Aquel niño que vivió primero en la calle del Agua y después en Cervantes, justo enfrente del lugar que hoy ocupa el monumento a José Cardín firmado por Eduardo Úrculo, predecía el tiempo mirando a la bocana de la ría y tenía palco sin salir de casa para ver jugar a los grandes de los bolos en la trasera del bar El Ciclón. Hizo párvulos en los Carmelitas antes de pasar al Colegio San Francisco, y también se orientaba al ritmo que marcaba el «reloj popular» de la sirena de la fábrica de El Gaitero, «el pitu» que sonaba por la mañana, al mediodía y por la tarde. La distancia, en el tiempo y en el espacio, del niño que se fue y dirige la RAE desde 1998, ha barnizado los recuerdos de aquella villa, y tiene grabado, también, el derribo de la vieja azucarera que alzaba su chimenea donde luego estuvo Nestlé y hoy sigue Capsa.

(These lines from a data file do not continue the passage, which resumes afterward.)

def glbAt (o : Nat) : Spot :=
  if o = 0 then some (.glbStatus, 4) else if o = 8 then some (.glbUnits, 8)
  else if 0x100 ≤ o ∧ o < 0x120 ∧ o % 8 = 0 then some (.glbFatal ((o - 0x100) / 8), 8) else if o = 0x120 then some (.glbErr, 8) else none
def cfgAt (o : Nat) : Spot :=
  if o = 0 then some (.cfgStatus, 8) else if o = 8 then some (.cfgStage, 8) else if o = 0x10 then some (.cfgCmd, 4) else none
def pwrAt (o : Nat) : Spot :=
  match o with
  | 0x000 => some (.pwrCmd, 8) | 0x008 => some (.pwrCmdStatus, 4) | 0x010 => some (.pwrCap, 4) | 0x018 => some (.pwrState, 4)
  | 0x020 => some (.pwrCtrl, 4) | 0x028 => some (.pwrModel, 4) | 0x030 => some (.pwrDroop, 8) | 0x038 => some (.pwrTiming, 4)
  | 0x040 => some (.pwrEnergy, 8) | 0x048 => some (.pwrUnattr, 8)
  | _ => if 0x400 ≤ o ∧ o < 0x600 ∧ o % 8 = 0 then some (.pwrShare ((o - 0x400) / 8), 4) else none
def grdAt (o : Nat) : Spot :=
  match o with
  | 0x000 => some (.grdNonce 0, 8) | 0x008 => some (.grdNonce 1, 8) | 0x010 => some (.grdCmd, 4) | 0x018 => some (.grdStatus, 8)
  | 0x020 => some (.grdState, 4) | 0x028 => some (.grdLogSel, 4) | 0x030 => some (.grdQuiesce, 4) | _ => none
def fwAt (o : Nat) : Spot :=
  match o with
  | 0x000 => some (.fwStatus, 8) | 0x008 => some (.fwVersion, 8) | 0x010 => some (.fwCmd, 4) | 0x018 => some (.fwStage, 8)
  | 0x020 => some (.fwAct, 4) | 0x028 => some (.fwPass, 8) | _ => none
def logAt (o : Nat) : Spot :=
  match o with
  | 0x000 => some (.logBase, 8) | 0x008 => some (.logSeq, 4) | 0x010 => some (.logRead, 4) | 0x018 => some (.logLost, 4)
  | 0x020 => some (.logCtrl, 4) | 0x100 => some (.trcBase, 8) | 0x108 => some (.trcWptr, 8) | 0x110 => some (.trcRptr, 8)
  | 0x118 => some (.trcCtrl, 4) | 0x120 => some (.trcMask 0, 8) | 0x128 => some (.trcMask 1, 8) | 0x130 => some (.trcMask 2, 8)
  | 0x138 => some (.trcMask 3, 8) | 0x140 => some (.trcMark, 8) | 0x148 => some (.trcDrops, 4) | _ => none
def ringAt (p o : Nat) : Spot :=
  if o < 0x80 then
    (match o % 0x20 with
    | 0x00 => some (.ringBase p (o / 0x20), 8) | 0x08 => some (.ringCpl p (o / 0x20), 8) | 0x10 => some (.ringCtrl p (o / 0x20), 4)
    | _ => none)
  else if 0x100 ≤ o ∧ o < 0x180 ∧ o % 8 = 0 then some (.hostWin p ((o - 0x100) / 8), 8)
  else if o = 0x180 then some (.evq p, 8) else if o = 0x190 then some (.pstate p, 4) else if o = 0x198 then some (.pcmd p, 4)
  else if o = 0x1A0 then some (.phb p, 8) else none
def hifAt (o : Nat) : Spot :=
  match o with
  | 0x000 => some (.hifState, 4) | 0x008 => some (.hifCmd, 4) | 0x010 => some (.hifHb, 8) | 0x018 => some (.hifTiming, 4)
  | 0x020 => some (.hifAperture, 8)
  | _ => if 0x4000 ≤ o ∧ o < 0x14000 then ringAt ((o - 0x4000) / 0x400) (o % 0x400) else none
def memAt (o : Nat) : Spot :=
  match o with
  | 0x000 => some (.memStatus, 4) | 0x008 => some (.memErr, 8) | 0x010 => some (.memRepair, 4) | 0x018 => some (.memScrub, 8)
  | 0x020 => some (.memHot, 8) | 0x028 => some (.memOver, 8) | 0x030 => some (.memRetSel, 4) | 0x038 => some (.memRetEntry, 8)
  | _ => none
def lnkAt (o : Nat) : Spot :=
  match o with
  | 0x000 => some (.lnkChip, 4) | 0x008 => some (.lnkAssign, 4) | 0x010 => some (.lnkMode, 4) | 0x018 => some (.lnkLpl, 4)
  | 0x020 => some (.lnkTimeout, 4) | 0x028 => some (.lnkAdopt, 8)
  | _ =>
    if 0x1000 ≤ o ∧ o < 0x1000 + 0x40 * 39 then
      let n := (o - 0x1000) / 0x40
      (match o % 0x40 with
      | 0x00 => some (.portStatus n, 8) | 0x08 => some (.portExpect n, 4) | 0x10 => some (.portCtrl n, 4)
      | 0x18 => some (.portFec n, 8) | 0x20 => some (.portErr n, 8) | _ => none)
    else if 0x10000 ≤ o ∧ o < 0x20000 ∧ o % 4 = 0 then some (.route ((o - 0x10000) / 4), 4) else none
def partAt (p o : Nat) : Spot :=
  match o with
  | 0x000 => some (.partOwn p, 8) | 0x140 => some (.taskCtrl p, 4) | 0x180 => some (.rngStatus p, 4) | 0x1C0 => some (.precCtrl p, 4)
  | 0x1C8 => some (.rangeBase p, 8) | 0x1D0 => some (.precStatus p, 4) | 0x300 => some (.kvCtrl p, 4) | 0x308 => some (.kvWmark p, 8)
  | 0x310 => some (.kvSwap p, 8) | 0x318 => some (.kvSwapSize p, 4) | 0x320 => some (.kvStatus p, 8) | 0x328 => some (.kvCount p, 8)
  | 0x330 => some (.kvTree p, 8) | 0x340 => some (.collBase p, 8) | 0x348 => some (.collStatus p, 8) | 0x350 => some (.reshStatus p, 8)
  | 0x388 => some (.partEnergy p, 8) | 0x3C0 => some (.errState p, 4) | 0x3C8 => some (.errRecord p 0, 8) | 0x3D0 => some (.errRecord p 1, 8)
  | 0x3D8 => some (.errRecord p 2, 8) | 0x3E0 => some (.errRecord p 3, 8)
  | _ => if 0x800 ≤ o ∧ o < 0xC00 ∧ o % 8 = 0 then some (.extent p ((o - 0x800) / 8), 8) else none
def clsAt (c o : Nat) : Spot :=
  match o with
  | 0x000 => some (.clsOwner c, 4) | 0x100 => some (.taskStatus c, 8) | 0x108 => some (.taskFault c, 8) | 0x110 => some (.taskInstr c, 8)
  | 0x200 => some (.spadStatus c, 8) | 0x220 => some (.spadWin c 0, 8) | 0x228 => some (.spadWin c 1, 8) | 0x230 => some (.spadWin c 2, 8)
  | 0x238 => some (.spadWin c 3, 8) | 0x240 => some (.vecStatus c, 8) | 0x260 => some (.xcStatus c, 8) | 0x280 => some (.sparseStatus c, 8)
  | 0x2A0 => some (.clsCycles c, 8) | 0x2A8 => some (.clsActive c, 8) | _ => none
/-- The register that begins at an offset of the management window (Table 23.1). -/
def regAt (off : Nat) : Spot :=
  if off < 0x10000 then glbAt off
  else if off < 0x20000 then (if off = 0x10000 then some (.clkStatus, 8) else none)
  else if off < 0x30000 then pwrAt (off - 0x20000)
  else if off < 0x40000 then (if 0x30100 ≤ off ∧ off < 0x30500 ∧ off % 4 = 0 then some (.thmSensor ((off - 0x30100) / 4), 4) else none)
  else if off < 0x50000 then cfgAt (off - 0x40000)
  else if off < 0x60000 then grdAt (off - 0x50000)
  else if off < 0x70000 then fwAt (off - 0x60000)
  else if off < 0x80000 then logAt (off - 0x70000)
  else if off < 0x100000 then hifAt (off - 0x80000)
  else if off < 0x200000 then memAt (off - 0x100000)
  else if off < 0x300000 then lnkAt (off - 0x200000)
  else if off < 0x400000 then (if off = 0x300000 then some (.merTick, 8) else if off = 0x300008 then some (.merStatus, 4) else none)
  else if off < 0x440000 then partAt ((off - 0x400000) / 0x1000) (off % 0x1000)
  else if 0x1000000 ≤ off ∧ off < 0x1300000 then clsAt ((off - 0x1000000) / 0x1000) (off % 0x1000)
  else none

Este «paraíso de la infancia», afirma el filólogo maliayés, se hace «cada vez más presente» en Villaviciosa y define «lo que le hace a uno ser lo que es». Si tuviese que acotarlo en sus rincones escogidos, Víctor García de la Concha caminaría todo el casco antiguo de la iglesia de la Oliva a la de Capistrano, «porque la parte que más me gusta es la que está más ligada a la historia», y para pasar por el lugar de la calle del Agua donde estuvo la casa familiar, arruinada por un bombardeo durante la Guerra Civil. Pero no dejaría de volver a la plaza del Ayuntamiento, del «mercáu vieyu» antes que «del Güevu», y a las alpargatas rotas jugando a la pelota, ni al parque ni a la calle Cervantes de sus infancias ni, en fin, a la paralela a ésta, la que ahora lleva su nombre y «siempre termina apareciendo» en los paseos de ahora con los hijos o los nietos.
Al final, todo volverá a la caja de galletas Artiach que cobija una herencia de fotografías familiares y que sirve para no dejar que se esfume la memoria. Como los premios, que también se utilizan para eso. Unos días después de recibir el Toisón de Oro de manos del Rey, el maliayés que dirige la Real Academia agradece el reconocimiento también porque da ocasión «para que los amigos de la infancia te llamen o te manden una tarjeta, para mantener vivos los recuerdos». Ya lo había dicho en el siglo XVI el poeta francés Joachim Du Bellay en un soneto del que García de la Concha se acordó al agradecer la condecoración: «¡Feliz quien, como Ulises, ha hecho un largo viaje, / igual que aquél que conquistó el toisón, / y ha regresado luego, sabio y lleno de experiencia, / para vivir entre su gente el resto de sus días!».